Why use Sweep: RSI Sweeps are created to help traders detect potential trend reversals. By identifying areas where momentum has exhausted during a certain trend direction, the indicator highlights opportunities for traders to enter trades early in a reversal or continuation phase.
⚙️ USAGES
Divergence + Sweep
This is an example of combining Devergence & Sweep in BTCUSDT (1 hour)
Wait for a divergence (regular or hidden) to form on the RSI. After the divergence is complete, look for a sweep to occur. A potential entry might be formed at the end of the sweep.
Divergences indicate a potential trend change, but confirmation is required to ensure the setup is valid. The RSI Sweep provides that confirmation by signaling a liquidity event, increasing the likelihood of a successful trade.
Sweep + MA Cross
This is an example of combining Devergence & Sweep in BTCUSDT (1 hour)
Wait for an RSI Sweep to form then a potential entry might be formed when the RSI crosses its MA.

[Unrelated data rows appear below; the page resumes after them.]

/-- One write, judged now. -/
def busWrite (w : BusWrite) (s : State) : State := carryOut w (judge s w) s

/-- A full-word write of a master to a register of a page. -/
def writeAt (m : Master) (b : Blk) (off : Nat) (v : Word) (s : State) : State := busWrite (wr m (b.at off) v) s

/-- HELD_WRITE_APPLY: the oldest held write of a page (R62). -/
def heldApply (b : Blk) (s : State) : State :=
  if s.busy b then s
  else
    match s.held.find? (fun h => h.page == b.pg) with
    | some h => busWrite h.write { s with held := s.held.erase h }
    | none => s

/-! ### Same-cycle writes (R71-R77) -/

/-- Domain order, then core code (R72, R75). -/
def writeKey (s : State) (w : BusWrite) : Nat := w.master.dom s * 256 + w.master.code

/-- A write in its place. -/
def insertWrite (s : State) (w : BusWrite) : List BusWrite → List BusWrite
  | [] => [w]
  | x :: l => if writeKey s w < writeKey s x then w :: x :: l else x :: insertWrite s w l

/-- Writes in order. -/
def sortWrites (s : State) (l : List BusWrite) : List BusWrite := l.foldl (fun a w => insertWrite s w a) []

/-- What a cycle leaves for its end, hardware after software (R77): a write that is not applied, or a collision. -/
inductive Late where
  | settle (w : BusWrite) (vd : Verdict)
  | collision (addr n doms : Nat)
deriving DecidableEq, Repr

/-- A cycle in progress: the state, what is left for its end, and the accepted writes to the register being served. -/
structure Cycle where
  st   : State
  late : List Late
  took : List BusWrite
  /-- The domain of the last write served. -/
  dom  : Nat
deriving DecidableEq, Repr

/-- The bits of the domains of some writes. -/
def domBits (s : State) (g : List BusWrite) : Nat := bitsOf 8 (fun d => g.any (fun w => w.master.dom s == d))

/-- A collision is recorded (R74). -/
def collide (addr n doms : Nat) (s : State) : State :=
  let b := blkOr addr
  let s1 := ((s.setB b offStatus 5 true).irq b 2).countF b offCollcnt 15 0 (n - 1)
  (s1.setN .sys 0x50 (addr - regBase)).setN .sys 0x54 (0x80000000 + doms)

/-- A write of CLK_SET or CLK_CLR. -/
def isClkWrite (off : Nat) (w : BusWrite) : Bool := w.addr == Blk.at .clk off

/-- Bits of a clock release that keep their effect: a domain whose page is enabled keeps its request (R211). -/
def clkFree (s : State) (base : Nat) : Word := wd (bitsOf 32 (fun i => !s.clkInUse (base + i)))

/-- The domains that the write `w` of CLK_SET requests and that a later domain of R72 releases in the same cycle (R213). -/
def clkLater (ws : List BusWrite) (s : State) (w : BusWrite) (off : Nat) : Word :=
  ws.foldl (fun a x =>
    match judge s x with
    | .apply v mask _ =>
      if isClkWrite (off + 8) x && decide (w.master.dom s < x.master.dom s) then
        a ||| (v &&& mask &&& clkFree s (if off = 0x50 then 0 else 32))
      else a
    | _ => a) 0#32

/-- The verdict on a write of one cycle: R57, what the HOST field refuses, and R213 for a request of a clock domain. -/
def cycleVerdict (ws : List BusWrite) (s : State) (w : BusWrite) : Verdict :=
  match judge s w with
  | .apply v mask l =>
    if isClkWrite 0x50 w then .apply v (mask &&& ~~~(clkLater ws s w 0x50)) l
    else if isClkWrite 0x54 w then .apply v (mask &&& ~~~(clkLater ws s w 0x54)) l
    else if w.addr == Blk.at .sys 0x44 && !s.pageLocked .sys then
      match hostRefusal v s with
      | some c => .reject c
      | none => .apply v mask l
    else .apply v mask l
  | vd => vd

/-- A later write of one register: its page may have become BUSY (R62). -/
def heldNow (s : State) (w : BusWrite) (vd : Verdict) : Verdict :=
  let b := blkOr w.addr
  let off := pageOff w.addr
  match vd with
  | .apply _ _ false => if s.busy b ∧ off ≠ offRaw ∧ off ≠ offEn then .hold else vd
  | _ => vd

The RSI Sweep highlights a potential turning point in the market. The MA cross serves as additional confirmation that momentum has shifted, providing a more reliable and more potential entry signal for trend continuations.
DISCLAIMER
This indicator is not financial advice, it can only help traders make better decisions. There are many factors and uncertainties that can affect the outcome of any endeavor, and no one can guarantee or predict with certainty what will occur. Therefore, one should always exercise caution and judgment when making decisions based on past performance.